British luxury jeweler and jewelry designer

Boodles is a privately held British luxury jeweller and jewellery designer group founded in 1798. Boodles is a family company with headquarters in Liverpool. Its flagship store is in New Bond Street, London, and it has stores in London, Manchester, Dublin, Leeds and Chester.

==History==

=== Early history ===
The company Kirk & Co. was originally founded in 1798 in Hull. In 1878, Henry Wainright began as an apprentice in making watches and jewelry under his uncle, William Wainright. In 1889, Henry Wainright began managing Kirk & Co.'s new location in Liverpool. He later bought the company and renamed it H. Wainright & Sons when his sons, Herbert and Harold, joined the business in 1898.

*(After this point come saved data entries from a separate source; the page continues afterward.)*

/-- A dispense (Table 5-2) with its chute's state and its wait timer (R111). -/
structure Dispense where
  state : ChuteState
  account : Nat
  ordered : Nat
  granted : Nat
  price : Nat
  hold : Nat
  cls : Nat
  runLevel : Nat
  requested : Stamp
  latchOrder : Nat
  started : Bool
  delivered : Nat
  current : Nat
  suspendCause : Option SuspendCause
  pendingOutcome : Option PendingOutcome
  deadline : Stamp
  wait : Option Timer
  deriving DecidableEq, Repr

/-- The fields of a CHUTE entry (R183). -/
structure ChuteCfg where
  cls : Nat
  runLevel : Nat
  deriving DecidableEq, Repr

/-- A chute context (R96): IDLE exactly when it has no dispense. -/
structure Chute where
  tag : Nat
  job : Option Dispense
  deriving DecidableEq, Repr

/-- The direction of a gate (R183). -/
inductive GateDirection where
  | into | out | both
  deriving DecidableEq, Repr

/-- A gate session (Table 6-4) with its idle timer (R131). -/
structure Session where
  account : Nat
  ctype : Nat
  dir : Direction
  count : Nat
  clamped : Bool
  opened : Stamp
  deadline : Stamp
  idle : Timer
  deriving DecidableEq, Repr

/-- The close a gate made last, for a lost CLOSED (R134). -/
structure LastClose where
  count : Nat
  cause : CrateCause
  deriving DecidableEq, Repr

/-- The count report a gate made last, for READ of STATIONS (R129, R134). -/
structure GateReport where
  tag : Nat
  barrierOpen : Bool
  count : Nat
  deriving DecidableEq, Repr

/-- A gate context (R125): IDLE exactly when it has no session. -/
structure Gate where
  tag : Nat
  session : Option Session
  lastClose : Option LastClose
  report : Option GateReport
  deriving DecidableEq, Repr

/-- A station's kind with the fields of the kind and the context its owner keeps for the address (R24, R96, R125). -/
inductive Device where
  | weigh (cfg : WeighCfg) (ch : Channel)
  | chute (cfg : ChuteCfg) (c : Chute)
  | gate (dir : GateDirection) (g : Gate)
  | icePlant
  deriving DecidableEq, Repr

inductive Liveness where
  | online | offline
  deriving DecidableEq, Repr

/-- A STATIONS entry with the poller's record of the station (Table 8-1) and its owner's context.
`age` counts the ticks since the station was last heard (R199). `carried` is the model's own: the front command of the
list is the one that the outstanding poll carries (R157). -/
structure Station where
  enabled : Bool
  device : Device
  live : Liveness
  misses : Nat
  commands : List QuayCommand
  lastHeard : Option Stamp
  age : Nat
  carried : Bool
  deriving DecidableEq, Repr

/-! ## Ice arbiter and ice plant monitor (chapter 5) -/

/-- The screw state (Table 5-4); a chute is named by its quay address. -/
inductive Screw where
  | idle
  | running (station : Nat)
  | switching (station : Nat)
  | dry
  deriving DecidableEq, Repr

In 1910 the two sons established their own business with the purchase of Boodle and Dunthorne. After Harold was killed in WWI, Henry and Herbert chose to merge H. Wainwright & Sons with Boodle and Dunthorne. They relocated the business to the corner of Lord Street and North John Street in Liverpool, which remains Boodles head office today.

In 1965 Boodles opened a second store, in Chester, and a third, in Manchester in 1982. In the 1990s, Nicholas and Michael Wainwright took over from their father, Anthony Wainwright. Boodles opened several stores in London.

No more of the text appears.